Honey Bees, Apis mellifera.
Honey Bees, Apis mellifera.
Honeybees (Apis mellifera) live in colonies of thousands of individual bees working cooperatively to maintain the integrity of the nest and to ensure the survival of the next generation of bees. In order to accomplish these goals, honeybees have developed elaborate social structures to divide the many tasks among the worker bees.
Tree of Life: Apoidea
The many tasks of associated with maintaining the hive are divided among
the worker bees in an age-based fashion (polyethism). That is, individual
bees perform the tasks in a specific sequence. The youngest bees clean the
cells for about 3 days, then they are nurses to the brood for several days.

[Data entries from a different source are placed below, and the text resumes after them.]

/-- The task of a copy; one whose team an unwind has freed concerns no task any more (R291). -/
def copyTask (s : State) (c : Nat) : Option Nat := match s.copies.find c with
  | some x => if x.freed then none else some x.task
  | none => none
/-- The task whose access, copy or command a packet carries. -/
def bodyTask (s : State) (b : Body) : Option Nat :=
  let ofQ : Nat → Option Nat := fun q => if q = 0 then none else (s.opqs.find q).map OpQ.task
  let ofC : Nat → Option Nat := copyTask s
  match b with
  | .read q _ _ _ => ofQ q
  | .write q _ _ _ => ofQ q
  | .atom q _ _ _ _ _ _ => ofQ q
  | .copyRead c _ _ => ofC c
  | .copyWrite c _ _ _ => ofC c
  | .publ c _ => ofC c
  | .saReq r => some r.task
  | .saCmd _ _ task _ _ => some task
  | .arrive inst _ => (s.wides.find inst).map WideBar.task
/-- The task that an item concerns. -/
def itemTask (s : State) (i : Item) : Option Nat :=
  match i with
  | .pkt p => bodyTask s p.body
  | .resp r => match r.body with
    | .mem q _ _ => if q = 0 then none else (s.opqs.find q).map OpQ.task
    | .copy c _ _ => copyTask s c
    | .sa q _ _ _ => some q.task
    | .saDone uid _ _ => (anyTeam s uid).map Team.task
/-- The nodes that remain when a resynchronisation removes one. -/
def staying (s : State) (r : Resync) (k : Nat) : Bool := !s.removed.contains k && r.removed != some k
/-- The beats have told home `k` what every other node has issued, as four rotations of its token do (R277, R278, R287). -/
def beatsCame (s : State) (r : Resync) (k : Nat) : Bool :=
  (List.range Config.nodes).all (fun j => j == k || !staying s r j || Stamp.at (s.node k).rcv j == beatC (s.node j) k)
/-- Whether the drain of R287 has come to its end: nothing is in flight, and nothing has become applicable for four rotation times. -/
def drained287 (s : State) (r : Resync) : Bool :=
  decide (256 ≤ clkSince s r.calmFrom) && (List.range Config.nodes).all (fun k =>
    !staying s r k || beatsCame s r k &&
      ((s.chan k).flights.all (fun f => match f with
          | .item src _ _ => !staying s r src
          | .beat _ _ _ => true)
        && (s.node k).out.all (fun i => !staying s r i.dst || (s.chan i.dst).frozen)
        && (s.node k).mesh.isEmpty
        && (s.node k).early.all (fun p => !readyAt s k p)))
/-- What step 3 of R287 discards at a node: buffered and held packets, and what can no longer be sent. -/
def discards (s : State) (r : Resync) (k : Nat) : List Item :=
  let n := s.node k
  n.early.map Item.pkt ++ n.held.map Prod.snd ++ n.out
    ++ (if staying s r k then [] else n.mesh.map MeshItem.item)
    ++ (s.chan k).flights.filterMap (fun f => match f with
      | .item _ _ i => some i
      | .beat _ _ _ => none)
/-- The source of an item. -/
def Item.src : Item → Nat
  | .pkt p => p.src
  | .resp r => r.src
/-- Step 3 of R287: each is recorded with code 8. -/
def discardAll (s : State) (r : Resync) : State :=
  (List.range Config.nodes).foldl (fun s k =>
    (discards s r k).foldl (fun s i => fabricError s (if staying s r k then k else Config.ioNode) 8 i.src i.dst) s) s
/-- A word of a copy is lost: nothing of it is delivered any more (R269). -/
def loseWord (s : State) (cmd word : Nat) : State :=
  finishCopy { s with copies := s.copies.mod cmd (fun c => { c with words := c.words.del word }) } cmd
/-- An access is lost: it is neither applied nor answered, and leaves its queue (R269); so does a read of the host (R261). -/
def loseOp (s : State) (q op : Nat) : State :=
  let s := s.delOp q op
  if q = 0 then { s with hostReads := s.hostReads.filter (fun r => r.id != op) } else s
/-- What step 3 of R287 does to what a discarded item carried (R263, R269). -/
def loseItem (s : State) (i : Item) : State :=
  match i with
  | .pkt p => match p.body with
    | .read q op _ _ => loseOp s q op
    | .write q op _ _ => loseOp s q op
    | .atom q op _ _ _ _ _ => loseOp s q op
    | .copyRead cmd word _ => loseWord s cmd word
    | .copyWrite cmd word _ _ => loseWord s cmd word
    | .publ cmd _ => { s with copies := s.copies.del cmd }
    | .saReq _ => s
    | .saCmd _ _ _ _ _ => s
    | .arrive _ _ => s
  | .resp r => match r.body with
    | .mem q op _ => loseOp s q op
    | .copy cmd word _ => loseWord s cmd word
    | .sa _ _ _ _ => s
    | .saDone _ _ _ => s
/-- The accesses of the host that have not been sent to a removed node are lost (R263). -/
def loseHost (s : State) (r : Resync) : State :=
  match r.removed with
  | none => s
  | some d => ((opsOf s 0).filter (fun o => homeOf o.loc == d)).foldl (fun s o => loseOp s 0 o.id) s
/-- Steps 4 to 6 of R287 at a node (R271). -/
def Node.afterResync (n : Node) : Node := { Node.initial with epoch := n.epoch + 1#8 }
/-- A held request after the counters have returned to 0. -/
def Held.forget : Held → Held
  | .req r _ => .req r []
  | .merge id uid task node src dst => .merge id uid task node src dst
/-- An access after the counters have returned to 0. -/
def MemOp.forget (o : MemOp) : MemOp := { o with got := o.got.map (fun g => ([], g.2)) }
/-- Steps 4 to 6 of R287: the counters return to 0, and no knowledge of the old epoch is kept. -/
def resetFabric (s : State) (r : Resync) : State :=
  { s with
    nodes := (List.range Config.nodes).foldl (fun m k => SMap.set m k (s.node k).afterResync Node.initial) [],
    chans := (List.range Config.nodes).foldl (fun m k =>
      SMap.set m k { Chan.initial k with pos := nextVisit (r.removed.toList ++ s.removed) k k, lastPass := s.time.toNat } (Chan.initial k)) [],
    opqs := s.opqs.map (fun e => (e.1, { e.2 with m := [], ops := e.2.ops.map MemOp.forget })),
    wides := s.wides.map (fun e => (e.1, { e.2 with know := [] })),
    tasks := s.tasks.map (fun e => (e.1, { e.2 with know := [] })),
    queues := s.queues.map (fun e => (e.1, { e.2 with cut := [] })),
    heldReqs := s.heldReqs.map Held.forget,
    images := s.images.map (fun e => (e.1, { e.2 with held := e.2.held.map (fun d => { d with know := [] }) })),
    removed := r.removed.toList ++ s.removed, resync := none }
/-- The access reaches the home `d`. -/
def MemOp.reaches (d : Nat) (o : MemOp) : Bool :=
  match o.kind with
  | .edge _ _ => false
  | .load _ _ => homeOf o.loc == d
  | .store _ => homeOf o.loc == d
  | .atom _ _ _ _ => homeOf o.loc == d
/-- The image that a lead's SALOAD reads lies on a node. -/
def LWait.reaches (d : Nat) (w : LWait) : Bool :=
  match w with
  | .saload l => l.segs.any (fun g => homeOf g.loc == d)
  | .none | .barw _ | .arv _ | .qsend _ | .unit _ _ _ | .unwind _ | .spawnW _ _ _ _ _ | .mwait _ | .cpwait _ | .saCmd _ _ _ _ => false
/-- The tasks that the removal of a node ends (R263): those with teams or a record on it, those with accesses to it, and the
owners of rows homed there.  (DEDUCED, assumption 27) -/
def removedTasks (s : State) (r : Resync) : List Nat :=
  match r.removed with
  | none => []
  | some d =>
    (s.teams.filter (fun e => dieOf e.2.core == d)).map (fun e => e.2.task)
      ++ (s.images.filter (fun e => dieOf e.2.team.core == d)).map (fun e => e.2.team.task)
      ++ (s.tasks.filter (fun e => e.1 / Config.taskEntries == d && !e.2.state.final)).map Prod.fst
      ++ (s.opqs.filter (fun e => e.1 != 0 && e.2.ops.any (MemOp.reaches d))).map (fun e => e.2.task)
      ++ (s.copies.filter (fun e => !e.2.freed && (e.2.srcs ++ e.2.dsts).any (fun g => homeOf g.loc == d))).map (fun e => e.2.task)
      ++ (s.teams.filter (fun e => e.2.lead.wait.reaches d)).map (fun e => e.2.task)
      ++ (s.rows.filter (fun e => rowHome e.1 == d)).map (fun e => e.2.owner)
/-- Steps 3 to 6 of R287: what is left is discarded and lost, and the counters return to 0. -/
def resynced (s : State) (r : Resync) : State :=
  let gone := (List.range Config.nodes).flatMap (discards s r)
  resetFabric (loseHost (gone.foldl loseItem (discardAll s r)) r) r
/-- RESYNC_DRAIN_END (R263, R269, R287): the drain is over; what is left is discarded, the counters return to 0 in a new epoch, and
the tasks that have lost something fail. -/
def execResyncDrainEnd (s : State) : Out :=
  match s.resync with
  | none => .refused .notEnabled
  | some r =>
    if drained287 s r then
      let lost := (List.range Config.nodes).flatMap (fun k => (discards s r k).filterMap (itemTask s)) ++ removedTasks s r
      .next (lost.eraseDups.foldl (fun s k => failTask s k Cause.fabricLoss.code) (resynced s r))
    else .refused .notEnabled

From days 10 to 20, the bees engage in building activities and pollen storage
and reception. At around day 20, the bees stand guard at the hive entrance,
and after a few days the bees become foragers. The bees will remain foragers
until they die. This pattern, however, is flexible. Young bees raised in
the absence of older foragers will begin to forage precociously. The mechanism
underlying this age-based division of labor and its ability to respond to
environmental changes is currently poorly understood.
It has been shown that the circulating concentration of juvenile hormone (JH) increases during the lifespan of the honeybee, and that the levels of JH correspond to age-related tasks. In addition, it has been shown that JH lowers the behavioral threshold to many task-related stimuli (Robinson, 1987), suggesting that JH may play a role in controlling the onset of age-related task performance.
Furthermore, young bees raised in isolation show increased levels of JH and the tendency to engage in foraging activity (Huang and Robinson, 1992). These data suggest that the presence of the older bees in a nest may inhibit the production of JH in young bees, thus preventing them from engaging in activities normally performed by older bees. According to the model, as the older bees die, younger bees receive less inhibition and thus have increased levels of JH, promoting behavioral patterns appropriate for older bees.
In this model, the processing of task-related olfactory stimuli (i.e. alarm pheromones) changes in response to JH. The possible neural substrates of this processing are shown below:
Schematic diagram of the honeybee olfactory system
Inputs from the antennal nerve project to the glomeruli of the antennal lobe. There a two categories of AL neurons: local interneurons and projection neurons. The specific information-processing role of the interneurons is not known, but recent data indicates that they are GABAergic, and hence inhibitory. The output neurons project through the antenno-glomerular tracts to the Kenyon cells of the mushroom bodies. The mushroom bodies also receive visual input and have been postulated to have a role in learning and memory (Menzel and Muller, 1996).
Data from Robinson (1987) indicates that the changes in olfactory processing of alarm pheromones are not mediated by the antennal chemoreceptors. This implicates the central olfactory processing system (AL and mushroom bodies) in mediating this plasticity and hence age-based division of labor. Future neurobiological investigation should help elucidate the neural mechanisms involved in this plasticity and will help us to understand some of the principles by which this highly complex social network of bees is organized.
Good Overview of Honeybee Neurobiology:
Menzel R. and Mercer A. eds (1987) Neurobiology and Behavior of Honeybees.
Springer-Verlag.
Activator-Inhibitor Model of Division of Labor:
Huang Z-Y and G. Robinson (1982) Honeybee colony integration: Worker- worker
interactions mediate hormonally regulated plasticity in division of labor.
Proc. Natl. Acad. Sci. 89: 11726-11729.
Robinson G. (1987) Modulation of alarm pheromone perception in the honey bee: Evidence for division of labor based on hormonally regulated response thresholds. J. Comp. Physiol. A. 160: 613-619.
Anatomy and Physiology of Honeybee Olfactory System:
Flanagan D. and A. Mercer (1989) Morphology and response characteristics
of neurons in the deutocerebrum of the honeybee Apis mellifera. J. Comp.
Physiol. A 164: 483-494.
Iwama A., Sugihara D. and T. Shibuya (1995) Morphology and physiology of neurons responding to the Nasonov pheromone in the antennal lobe of the honeybee, Apis mellifera. Zoological Science. 12: 207-218.
Plasticity in Honeybee Nervous System:
Menzel R. and U. Muller (1996) Learning and memory in honeybees: From behavior
to neural substrates. Ann. Rev. Neurosci. 19: 379-404.